* [Task to carry out] Copy each line below holding "issueStaged".

________

theorem issueStaged_keeps {a0 s : State} (h0 : Keeps a0 s) (r : ItemRef) : Keeps a0 (issueStaged s r).1 := by
  unfold issueStaged
  split
  · rename_i z0 z1 z2
    apply Keeps.foldFst
    · dsimp only
      apply State.modItem_keeps
      exact h0
    · intro y3 y4 y5
      split
      · rename_i z6 z7 z8 z9
        have k10 := Keeps.ofFst z9 (a := a0) (by
            split
            · rename_i z11 z12 z13 z14 z15 z16
              apply itemAtomic_keeps
              exact y5
            · rename_i z17 z18
              apply itemWrite_keeps
              exact y5)
        exact k10
  · rename_i z19 z20
    exact h0

theorem failWaiters_keeps {a0 s : State} (h0 : Keeps a0 s) (id : Nat) (code : Nat) : Keeps a0 (failWaiters s id code) := by
  unfold failWaiters
  extract_lets x0
  clear_value x0
  apply Keeps.fold
  · exact h0
  · intro y1 y2 y3
    apply failItem_keeps
    exact y3

theorem flaggedDone_keeps {a0 s : State} (h0 : Keeps a0 s) (r : ItemRef) (id : Nat) : Keeps a0 (flaggedDone s r id) := by
  unfold flaggedDone
  split
  · rename_i z0 z1 z2
    extract_lets x3 x4
    clear_value x3
    have k5 : Keeps a0 x4 := by
      unfold x4
      apply State.modItem_keeps
      exact h0
    clear_value x4
    split
    · rename_i z6
      apply endItem_keeps
      exact k5
    · rename_i z7
      exact k5
  · rename_i z8 z9
    exact h0

theorem repeatCas_keeps {a0 s : State} (h0 : Keeps a0 s) (q : Req) (a : Nat) (old : W64) (new : W64) (p : Purpose) : Keeps a0 (repeatCas s q a old new p) := by
  unfold repeatCas
  split
  · rename_i z0 z1 z2 z3
    have k4 := Keeps.ofFst z3 (a := a0) (by
        apply casRecord_keeps
        exact h0)
    exact k4

theorem claimHeld_keeps {a0 s : State} (h0 : Keeps a0 s) (r : ItemRef) (a : Nat) (buf : Nat) : Keeps a0 (claimHeld s r a buf) := by
  unfold claimHeld
  apply State.modItem_keeps
  exact h0

theorem committed_keeps {a0 s : State} (h0 : Keeps a0 s) (r : ItemRef) : Keeps a0 (committed s r) := by
  unfold committed
  apply State.modItem_keeps
  exact h0

theorem atomicDone_keeps {a0 s : State} (h0 : Keeps a0 s) (q : Req) (old : W64) (fl : BitVec 8) : Keeps a0 (atomicDone s q old fl) := by
  unfold atomicDone
  split
  · rename_i z0 z1 z2 z3 z4 z5 z6
    extract_lets x7
    have k8 : Keeps a0 x7 := by
      unfold x7
      apply addFlags_keeps
      exact h0
    clear_value x7
    split
    · rename_i z9 z10
      apply itemWrite_keeps
      exact k8
    · rename_i z11
      exact k8
  · rename_i z12 z13 z14 z15 z16 z17 z18 z19
    split
    · rename_i z20
      apply recordPin_keeps
      exact h0
    · rename_i z21
      apply forgetLine_keeps
      exact h0
  · rename_i z22 z23 z24 z25 z26 z27 z28 z29 z30
    split
    · rename_i z31
      split
      · rename_i z32 z33 z34
        split
        · rename_i z35
          apply issueRelease_keeps
          exact h0
        · rename_i z36
          apply State.modItem_keeps
          exact h0
      · rename_i z37 z38
        exact h0
    · rename_i z39
      apply forgetLine_keeps
      exact h0
  · rename_i z40 z41 z42 z43 z44 z45 z46 z47
    split
    · rename_i z48
      split
      · rename_i z49 z50 z51
        split
        · rename_i z52
          apply giveUpClaim_keeps
          exact h0
        · rename_i z53
          apply claimHeld_keeps
          exact h0
      · rename_i z54 z55
        exact h0
    · rename_i z56
      apply forgetLine_keeps
      exact h0
  · rename_i z57 z58 z59 z60 z61 z62 z63 z64
    split
    · rename_i z65
      apply committed_keeps
      exact h0
    · rename_i z66
      split
      · rename_i z67
        apply lateNoCommit_keeps
        exact h0
      · rename_i z68
        apply repeatCas_keeps
        exact h0
  · rename_i z69 z70 z71 z72 z73 z74
    split
    · rename_i z75
      exact h0
    · rename_i z76
      apply repeatCas_keeps
      exact h0
  · rename_i z77 z78 z79 z80 z81 z82
    split
    · rename_i z83
      exact h0
    · rename_i z84
      apply repeatCas_keeps
      exact h0
  · rename_i z85 z86 z87 z88 z89 z90 z91 z92 z93
    exact h0

theorem afterSettle_keeps {a0 s : State} (h0 : Keeps a0 s) (q : Req) : Keeps a0 (afterSettle s q) := by
  unfold afterSettle
  split
  · rename_i z0 z1 z2
    apply dropAdvance_keeps
    exact h0
  · rename_i z3 z4
    exact h0

theorem writeDone_keeps {a0 s : State} (h0 : Keeps a0 s) (q : Req) : Keeps a0 (writeDone s q) := by
  unfold writeDone
  extract_lets x0 x1
  have k2 : Keeps a0 x0 := by
    unfold x0
    apply State.dropReq_keeps
    exact h0
  clear_value x0
  have k3 : Keeps a0 x1 := by
    unfold x1
    split
    · rename_i z4 z5 z6 z7 z8
      apply flaggedDone_keeps
      exact k2
    · rename_i z9 z10 z11
      exact k2
  clear_value x1
  apply afterSettle_keeps
  exact k3

theorem requestFailed_keeps {a0 s : State} (h0 : Keeps a0 s) (q : Req) (code : Nat) : Keeps a0 (requestFailed s q code) := by
  unfold requestFailed
  extract_lets x0 x1
  have k2 : Keeps a0 x0 := by
    unfold x0
    split
    · rename_i z3 z4 z5 z6
      apply State.dropReq_keeps
      exact h0
    · rename_i z7 z8
      split
      · rename_i z9
        apply State.dropReq_keeps
        exact h0
      · rename_i z10
        apply failWaiters_keeps
        apply State.dropReq_keeps
        exact h0
  clear_value x0
  have k11 : Keeps a0 x1 := by
    unfold x1
    split
    · rename_i z12 z13 z14 z15 z16 z17 z18 z19
      split
      · rename_i z20
        apply keepRelease_keeps
        exact k2
      · rename_i z21
        apply pinReleaseLost_keeps
        exact k2
    · rename_i z22 z23 z24 z25 z26 z27
      exact k2
    · rename_i z28 z29 z30
      exact k2
    · rename_i z31 z32 z33 z34 z35
      split
      · rename_i z36 z37 z38
        apply failItem_keeps
        split
        · rename_i z39 z40 z41 z42 z43
          apply lateNoCommit_keeps
          exact k2
        · rename_i z44 z45
          exact k2
      · rename_i z46 z47
        exact k2
  clear_value x1
  apply afterSettle_keeps
  exact k11

theorem fenceFailed_keeps {a0 s : State} (h0 : Keeps a0 s) (id : Nat) (code : Nat) : Keeps a0 (fenceFailed s id code) := by
  unfold fenceFailed
  apply Keeps.fold
  · exact h0
  · intro y0 y1 y2
    apply State.modItem_keeps
    exact y2

theorem resetContext_keeps {a0 s : State} (h0 : Keeps a0 s) (c : Nat) (code : Nat) (err : Option Nat) : Keeps a0 (resetContext s c code err) := by
  unfold resetContext
  split
  · rename_i z0
    exact h0
  · rename_i z1
    extract_lets x2 x3
    have k4 : Keeps a0 x2 := by
      unfold x2
      apply endMany_keeps
      exact h0
    clear_value x2
    clear_value x3
    apply State.modCtx_keeps
    apply releasePins_keeps
    exact k4

theorem enterSafe_keeps {a0 s : State} (h0 : Keeps a0 s) (codeFor : Item → Nat) (err : Nat) : Keeps a0 (enterSafe s codeFor err) := by
  unfold enterSafe
  split
  · exact h0
  · extract_lets b x0 x1 x2 x3
    have k0 : Keeps a0 x0 := ⟨h0.queue, h0.fuses, h0.canon, h0.units, fun _ => rfl⟩
    have k1 : Keeps a0 x1 := by unfold x1; exact Keeps.put k0
    have k2 : Keeps a0 x2 := endMany_keeps k1 _
    apply drainErrors_keeps
    apply Keeps.fold k2
    intro s c h
    exact drain_keeps h _

end Sys2Proof.Machine
end

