theorem addFlagged_keeps {a0 s : State} (h0 : Keeps a0 s) (r : ItemRef) (a : Nat) (v : W64) : Keeps a0 (addFlagged s r a v) := by
  unfold addFlagged
  extract_lets x0
  clear_value x0
  apply State.modItem_keeps
  exact h0

theorem issueFlagged_keeps {a0 s : State} (h0 : Keeps a0 s) (i : Item) (f : Flagged) : Keeps a0 (issueFlagged s i f) := by
  unfold issueFlagged
  extract_lets x0 x1 x2 x3 x4 x5 x6
  clear_value x0
  clear_value x1
  clear_value x3
  clear_value x4
  have k7 : Keeps a0 x5 := by
    unfold x5
    apply dropOtherCopies_keeps
    exact h0
  clear_value x5
  have k8 : Keeps a0 x6.s := by
    unfold x6
    apply issueWrite_keeps
    exact k7
  clear_value x6
  split
  · rename_i z9
    split
    · rename_i z10 z11 z12
      split
      · rename_i z13
        dsimp only [x2]
        apply State.modItem_keeps
        apply State.sendHost_keeps
        exact h0
      · rename_i z14
        apply failItem_keeps
        exact h0
    · rename_i z15 z16
      apply failItem_keeps
      exact h0
  · rename_i z17
    split
    · rename_i z18 z19 z20
      apply failItem_keeps
      dsimp only [x2]
      apply State.modItem_keeps
      exact k8
    · rename_i z21 z22
      split
      · rename_i z23
        apply flaggedDone_keeps
        dsimp only [x2]
        apply State.modItem_keeps
        exact k8
      · rename_i z24
        dsimp only [x2]
        apply State.modItem_keeps
        exact k8

theorem execFlaggedFinalWriteIssue_keeps {a0 s : State} (h0 : Keeps a0 s) (c : CtxIx) (seq : Nat) : OutKeeps a0 (execFlaggedFinalWriteIssue c seq s) := by
  unfold execFlaggedFinalWriteIssue
  apply OutKeeps.next
  split
  · rename_i z0 z1 z2
    split
    · rename_i z3 z4 z5
      split
      · rename_i z6
        split
        · rename_i z7 z8 z9
          have k10 := Keeps.ofFst z9 (a := a0) (by
              apply clearWay_keeps
              exact h0)
          apply issueFlagged_keeps
          exact k10
        · rename_i z11 z12 z13
          have k14 := Keeps.ofFst z13 (a := a0) (by
              apply clearWay_keeps
              exact h0)
          exact k14
      · rename_i z15
        exact h0
    · rename_i z16 z17
      exact h0
  · rename_i z18 z19
    exact h0

theorem prune_keeps {a0 s : State} (h0 : Keeps a0 s) (c : Nat) : Keeps a0 (prune s c) := by
  unfold prune
  extract_lets x0 x1
  have k2 : Keeps a0 x0 := by
    unfold x0
    apply settleFolds_keeps
    exact h0
  clear_value x0
  exact Keeps.put k2

theorem execPeriodStart_keeps {a0 s : State} (h0 : Keeps a0 s) (c : CtxIx) : OutKeeps a0 (execPeriodStart c s) := by
  unfold execPeriodStart
  apply OutKeeps.next
  split
  · rename_i z0
    extract_lets x1
    clear_value x1
    apply State.modCtx_keeps
    apply prune_keeps
    apply State.upTo_keeps
    exact h0
  · rename_i z2
    exact h0

theorem execPoll_keeps {a0 s : State} (h0 : Keeps a0 s) (c : CtxIx) : OutKeeps a0 (execPoll c s) := by
  unfold execPoll
  apply OutKeeps.next
  split
  · rename_i z0 z1 z2
    extract_lets x3 x4
    clear_value x3
    clear_value x4
    split
    · rename_i z5
      apply State.modCtx_keeps
      apply State.upTo_keeps
      exact h0
    · rename_i z6
      exact h0
  · rename_i z7 z8
    exact h0

theorem execControlBlockReadReturn_keeps {a0 s : State} (h0 : Keeps a0 s) (c : CtxIx) : OutKeeps a0 (execControlBlockReadReturn c s) := by
  unfold execControlBlockReadReturn
  apply OutKeeps.next
  split
  · rename_i z0 z1 z2
    extract_lets x3
    clear_value x3
    split
    · rename_i z4
      split
      · rename_i z5 z6 z7
        have k8 := Keeps.ofFst z7 (a := a0) (by
            apply readBlock_keeps
            exact h0)
        exact k8
      · rename_i z9 z10 z11
        have k12 := Keeps.ofFst z11 (a := a0) (by
            apply readBlock_keeps
            exact h0)
        apply State.modCtx_keeps
        exact k12
      · rename_i z13 z14 z15 z16
        have k17 := Keeps.ofFst z16 (a := a0) (by
            apply readBlock_keeps
            exact h0)
        extract_lets x18 x19 x20 x21 x22
        have k23 : Keeps a0 x18 := by
          unfold x18
          apply acquire_keeps
          exact k17
        clear_value x18
        have k24 : Keeps a0 x19 := by
          unfold x19
          split
          · rename_i z25
            apply drain_keeps
            apply State.modCtx_keeps
            exact k23
          · rename_i z26
            exact k23
        clear_value x19
        clear_value x20
        clear_value x21
        have k27 : Keeps a0 x22 := by
          unfold x22
          apply State.modCtx_keeps
          exact k24
        clear_value x22
        split
        · rename_i z28
          apply State.modCtx_keeps
          exact k27
        · rename_i z29
          split
          · rename_i z30
            apply State.modCtx_keeps
            exact k27
          · rename_i z31
            split
            · rename_i z32
              apply State.modCtx_keeps
              exact k27
            · rename_i z33
              apply runIntake_keeps
              apply State.modCtx_keeps
              exact k27
    · rename_i z34
      exact h0
  · rename_i z35 z36
    exact h0

theorem watchdog_keeps {a0 s : State} (h0 : Keeps a0 s) (c : Nat) : Keeps a0 (watchdog s c) := by
  unfold watchdog
  extract_lets x0 x1 x2 x3
  clear_value x0
  clear_value x1
  clear_value x2
  have k4 : Keeps a0 x3 := by
    unfold x3
    apply raiseError_keeps
    exact h0
  clear_value x3
  split
  · rename_i z5
    apply resetContext_keeps
    exact k4
  · rename_i z6
    exact h0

________

* [Completed exercise]
theorem issueStaged_keeps {a0 s : State} (h0 : Keeps a0 s) (r : ItemRef) : Keeps a0 (issueStaged s r).1 := by
  unfold issueStaged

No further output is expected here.